■ ASSIGNMENT ■
Among the entries below, find the line with "((decodeWords s.k.toNat n s.ahead).1.drop", then quote it and each following line up to and including the line with "have := h.2;", and nothing else.

_____

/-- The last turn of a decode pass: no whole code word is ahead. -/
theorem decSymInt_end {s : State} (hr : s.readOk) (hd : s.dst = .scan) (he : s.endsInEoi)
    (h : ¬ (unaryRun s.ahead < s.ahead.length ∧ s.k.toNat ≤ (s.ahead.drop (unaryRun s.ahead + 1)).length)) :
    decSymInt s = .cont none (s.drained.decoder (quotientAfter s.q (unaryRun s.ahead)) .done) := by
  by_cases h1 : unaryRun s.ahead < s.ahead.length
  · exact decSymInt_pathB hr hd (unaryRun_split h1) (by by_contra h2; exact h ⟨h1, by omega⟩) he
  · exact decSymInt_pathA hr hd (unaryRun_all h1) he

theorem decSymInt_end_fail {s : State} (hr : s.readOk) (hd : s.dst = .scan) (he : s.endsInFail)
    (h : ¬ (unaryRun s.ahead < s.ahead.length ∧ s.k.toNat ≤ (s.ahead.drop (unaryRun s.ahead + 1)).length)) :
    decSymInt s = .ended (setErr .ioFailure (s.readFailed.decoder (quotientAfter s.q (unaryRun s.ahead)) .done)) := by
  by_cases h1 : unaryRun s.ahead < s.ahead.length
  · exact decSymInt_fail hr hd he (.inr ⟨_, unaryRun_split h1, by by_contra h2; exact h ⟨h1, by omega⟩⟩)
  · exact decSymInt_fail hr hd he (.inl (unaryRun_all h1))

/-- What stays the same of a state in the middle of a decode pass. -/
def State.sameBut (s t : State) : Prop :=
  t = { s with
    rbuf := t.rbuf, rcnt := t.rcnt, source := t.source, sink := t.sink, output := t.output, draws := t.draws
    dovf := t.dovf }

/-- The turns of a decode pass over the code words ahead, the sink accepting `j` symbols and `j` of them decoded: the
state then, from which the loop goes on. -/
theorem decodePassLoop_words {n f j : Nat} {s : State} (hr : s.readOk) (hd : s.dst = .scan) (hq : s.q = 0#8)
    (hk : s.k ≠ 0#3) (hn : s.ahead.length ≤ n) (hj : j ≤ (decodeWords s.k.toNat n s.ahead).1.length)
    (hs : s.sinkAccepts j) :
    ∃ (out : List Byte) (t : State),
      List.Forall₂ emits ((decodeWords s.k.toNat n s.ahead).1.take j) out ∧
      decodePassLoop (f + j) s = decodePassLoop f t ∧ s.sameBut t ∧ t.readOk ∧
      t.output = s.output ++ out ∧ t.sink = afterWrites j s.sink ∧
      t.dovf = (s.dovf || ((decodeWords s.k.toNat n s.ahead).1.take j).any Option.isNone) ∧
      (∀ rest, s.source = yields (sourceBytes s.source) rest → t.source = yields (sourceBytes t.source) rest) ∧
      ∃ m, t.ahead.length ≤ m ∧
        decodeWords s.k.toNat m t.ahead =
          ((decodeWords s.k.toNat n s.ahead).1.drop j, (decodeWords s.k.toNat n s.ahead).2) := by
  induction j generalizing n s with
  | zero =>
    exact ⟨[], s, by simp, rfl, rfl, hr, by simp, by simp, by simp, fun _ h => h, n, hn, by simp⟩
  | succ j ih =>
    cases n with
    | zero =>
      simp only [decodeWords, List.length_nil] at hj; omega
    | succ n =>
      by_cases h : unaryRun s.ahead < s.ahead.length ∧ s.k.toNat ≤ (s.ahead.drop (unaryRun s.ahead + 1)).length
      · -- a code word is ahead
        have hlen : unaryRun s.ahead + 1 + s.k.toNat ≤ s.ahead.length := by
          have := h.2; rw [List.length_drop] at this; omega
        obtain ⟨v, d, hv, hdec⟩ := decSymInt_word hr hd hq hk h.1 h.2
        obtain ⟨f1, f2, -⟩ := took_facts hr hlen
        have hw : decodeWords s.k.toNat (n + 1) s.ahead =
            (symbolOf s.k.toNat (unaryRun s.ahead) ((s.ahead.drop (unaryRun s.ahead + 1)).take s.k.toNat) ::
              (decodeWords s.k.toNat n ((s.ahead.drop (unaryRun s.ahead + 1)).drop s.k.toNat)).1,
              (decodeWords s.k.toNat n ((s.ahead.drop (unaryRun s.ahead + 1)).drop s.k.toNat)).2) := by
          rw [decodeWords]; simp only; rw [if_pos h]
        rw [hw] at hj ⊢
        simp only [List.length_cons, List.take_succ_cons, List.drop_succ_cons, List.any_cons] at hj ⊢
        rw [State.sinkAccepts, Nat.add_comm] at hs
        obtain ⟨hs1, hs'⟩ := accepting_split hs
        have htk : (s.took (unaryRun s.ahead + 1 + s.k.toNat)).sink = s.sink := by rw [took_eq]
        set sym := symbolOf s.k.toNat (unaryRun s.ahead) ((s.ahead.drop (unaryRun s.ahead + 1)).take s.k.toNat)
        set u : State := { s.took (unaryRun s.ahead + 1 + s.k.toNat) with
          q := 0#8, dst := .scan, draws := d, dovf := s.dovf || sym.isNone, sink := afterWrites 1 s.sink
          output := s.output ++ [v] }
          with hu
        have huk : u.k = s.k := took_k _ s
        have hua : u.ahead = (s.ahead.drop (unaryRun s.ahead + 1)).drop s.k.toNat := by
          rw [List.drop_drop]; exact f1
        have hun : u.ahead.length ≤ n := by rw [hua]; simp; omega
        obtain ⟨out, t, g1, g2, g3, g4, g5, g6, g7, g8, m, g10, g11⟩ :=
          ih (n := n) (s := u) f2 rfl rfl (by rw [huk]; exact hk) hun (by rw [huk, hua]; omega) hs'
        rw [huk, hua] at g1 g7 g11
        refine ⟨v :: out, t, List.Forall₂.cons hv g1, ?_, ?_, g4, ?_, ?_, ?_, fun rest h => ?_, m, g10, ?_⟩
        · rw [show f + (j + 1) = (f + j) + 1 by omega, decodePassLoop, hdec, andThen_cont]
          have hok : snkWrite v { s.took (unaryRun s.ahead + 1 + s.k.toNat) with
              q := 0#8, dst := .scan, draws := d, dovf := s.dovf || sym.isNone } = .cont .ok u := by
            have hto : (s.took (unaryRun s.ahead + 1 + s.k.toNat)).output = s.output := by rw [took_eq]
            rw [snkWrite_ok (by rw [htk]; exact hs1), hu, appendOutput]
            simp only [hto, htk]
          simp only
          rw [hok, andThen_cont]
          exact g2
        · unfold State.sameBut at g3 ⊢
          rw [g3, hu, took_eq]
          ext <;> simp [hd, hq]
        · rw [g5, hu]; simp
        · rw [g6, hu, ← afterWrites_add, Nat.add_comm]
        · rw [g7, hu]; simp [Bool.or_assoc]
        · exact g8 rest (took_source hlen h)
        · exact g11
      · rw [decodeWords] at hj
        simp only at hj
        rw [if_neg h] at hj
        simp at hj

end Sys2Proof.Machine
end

_____

■ SOLUTION FOR THIS TASK ■
          ((decodeWords s.k.toNat n s.ahead).1.drop j, (decodeWords s.k.toNat n s.ahead).2) := by
  induction j generalizing n s with
  | zero =>
    exact ⟨[], s, by simp, rfl, rfl, hr, by simp, by simp, by simp, fun _ h => h, n, hn, by simp⟩
  | succ j ih =>
    cases n with
    | zero =>
      simp only [decodeWords, List.length_nil] at hj; omega
    | succ n =>
      by_cases h : unaryRun s.ahead < s.ahead.length ∧ s.k.toNat ≤ (s.ahead.drop (unaryRun s.ahead + 1)).length
      · -- a code word is ahead
        have hlen : unaryRun s.ahead + 1 + s.k.toNat ≤ s.ahead.length := by
          have := h.2; rw [List.length_drop] at this; omega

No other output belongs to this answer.